Validation and Future Considerations

Transgenic lines are some of the most powerful tools currently used in understanding zebrafish biology. Importantly, several factors affect the accuracy and intensity of transgenic reporter lines and should be considered when using these tools. Considerations include the promoter/enhancer region used to drive fluorophore expression, the integration site, and the targeted localization of the fluorophore (i.e. cytosolic vs. nuclear). For example, transgenic lines with different integration sites may experience different transcriptional silencing or enhancing based on nearby genomic regions.⁵⁵ Thus, discoveries made with new transgenic lines may need to be validated by comparative analysis with previously established lines or through other biochemical methods.

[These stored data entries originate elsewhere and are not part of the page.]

/-- The accumulators that a saved block holds. -/
def State.loadBlock (s : State) (c : Nat) (bs : List Byte) : List Xsum :=
  let float := decide (s.rc c rdxCtx_out_fmt ≤ 4)
  if (s.shape c).isSum then xpeElems float bs
  else
    let w0 := ofLeBytes (slice 0 8 bs)
    let w1 := ofLeBytes (slice 8 8 bs)
    (upTo 16).map fun e =>
      { Xsum.zero with sum := ofLeBytes (slice (16 + 8 * e) 8 bs), nan := bits w1 (2 * e) 2 == 3, terms := !bit w0 (32 + e) }

/-- The line header of a save image: g, count and leaves, 8 bytes each, then zeros (assumption 23). -/
def saveHeader (l : RLine) : List Byte := leBytes 8 l.g ++ leBytes 8 l.count ++ leBytes 8 l.leaves ++ leBytes 8 0

/-- The engine queues of a context served to the end. -/
def State.serveAll : Nat → Nat → State → State
  | 0, _, s => s
  | n + 1, c, s =>
    match s.engq.find? fun e => e.ctx == c with
    | none => s
    | some e =>
      let s := s.meshGone e false
      State.serveAll n c ((indexed e.lines).foldl (fun s l => s.lineIn e.ctx e.rank (e.g + l.1) l.2) s)

/-- SAVE (R213): the code and the state. -/
def State.rdxSave (s : State) (m n c : Nat) : Code × State :=
  let b := Blk.rdx n
  let host := s.gb b RDX_CMD_ADDR_host
  let a := s.g b RDX_CMD_ADDR_addr
  if s.sub c ≠ 1 then (.refusedState, s)
  else
    let s' := State.serveAll s.engq.length c s
    let ls := (upTo (s'.rc c rdxCtx_window)).map fun i => s'.base c + i
    let r := ls.foldl (fun (r : List Byte × State) g =>
      let k := r.2.saveBlock c g
      (r.1 ++ saveHeader ((r.2.rx c).line g) ++ k.1, r.2.xpeReport c g k)) ([], s')
    if !s.bufMay m host a r.1.length .write then (.denied, s)
    else (.ok, (r.2.writeBuf (masterFn (mst m)) host 0 a r.1).prc c rdxCtx_sub 4)

/-- The lines of an image from an address on: none where a header or a block breaks R213. -/
def State.loadLines (s : State) (c fn : Nat) (host : Bool) : Nat → Nat → List RLine → Option (List RLine)
  | 0, _, l => some l
  | n + 1, a, l =>
    let h := s.readBuf fn host 0 a 32
    let g := ofLeBytes (slice 0 8 h)
    let size := xpeSize (s.readBuf fn host 0 (a + 32) 16)
    let bs := s.readBuf fn host 0 (a + 32) size
    if s.inWindow c g ∧ xpeOk (decide (s.rc c rdxCtx_out_fmt ≤ 4)) bs then
      State.loadLines s c fn host n (a + 32 + size) (l ++ [{ (s.rx c).line g with
        count := ofLeBytes (slice 8 8 h), leaves := ofLeBytes (slice 16 8 h), accs := s.loadBlock c bs }])
    else none

/-- RESTORE (R213). -/
def State.rdxRestore (s : State) (m n c : Nat) : Code × State :=
  let b := Blk.rdx n
  let host := s.gb b RDX_CMD_ADDR_host
  let a := s.g b RDX_CMD_ADDR_addr
  let k := s.rc c rdxCtx_window
  if s.sub c ≠ 4 then (.refusedState, s)
  else if !s.bufMay m host a (176 * k) .read then (.denied, s)
  else match s.loadLines c (masterFn (mst m)) host k a [] with
    | none => (.integrity, s)
    | some ls =>
      let keep := ls.filter fun l => !(s.rx c).done.contains l.g && (l != RLine.fresh l.g || (s.rx c).lines.any fun y => y.g == l.g)
      (.ok, (keep.foldl (fun s l => s.setLine c l) s).prc c rdxCtx_sub 1)

/-! ## Commands (R190, R213) -/

/-- RETIRE (R190). A window whose lines are all complete is drained at once. -/
def State.rdxRetire (s : State) (c : Nat) : Code × State :=
  if s.sub c ≠ 1 then (.refusedState, s)
  else
    let x := s.rx c
    let top := s.top c
    (.ok, (s.setRx c { x with drain := some top }).prc c rdxCtx_sub 2)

In this study, to rule out whether these novel expression patterns were an artifact of the nuclear-GFP tagln reporter, we sought to confirm tagln expression in the structures we have described using an independently generated cytosolic-GFP tagln reporter, Tg(tagln:EGFP).¹⁷ Both tagln reporter lines utilize a 600 bp enhancer fragment of the tagln promoter to drive fluorophore expression.¹⁷ Seiler et al shows that this enhancer fragment is sufficient to recapitulate expression patterns of endogenous tagln mRNA in zebrafish embryos.¹⁷

While the Tg(tagln:EGFP) transgenic line utilizes the same promoter region as the Tg(tagln:NLS-EGFP) line,⁵ it has an independent integration site and no nuclear-localization signal. As expected, GFP expression in the skeletal muscle decreased the efficiency and resolution of identifying tagln-positive cells in the trunk, though we were able to visualize GFP expression in the hypochord, ISV mural cells, the novel mural cell progenitor population, the medial floor plate, and tagln-positive midline cells (Fig. 15A–H). Thus, despite high background GFP signal, we validate tagln expression in these structures using the cytosolic-GFP tagln reporter. Of note, the tagln reporter created by Ando et al—which utilizes a 25 kilobase BAC containing the tagln promoter region—also shows tagln expression in the medial floor plate,¹² and in the cells on the dorsal side of the DA.²³ This line, TgBAC(tagln:EGFP), contains regulatory regions which may not be present within the 600 bp minimal tagln enhancer region, yet expression patterns remain consistent between all three tagln reporter lines.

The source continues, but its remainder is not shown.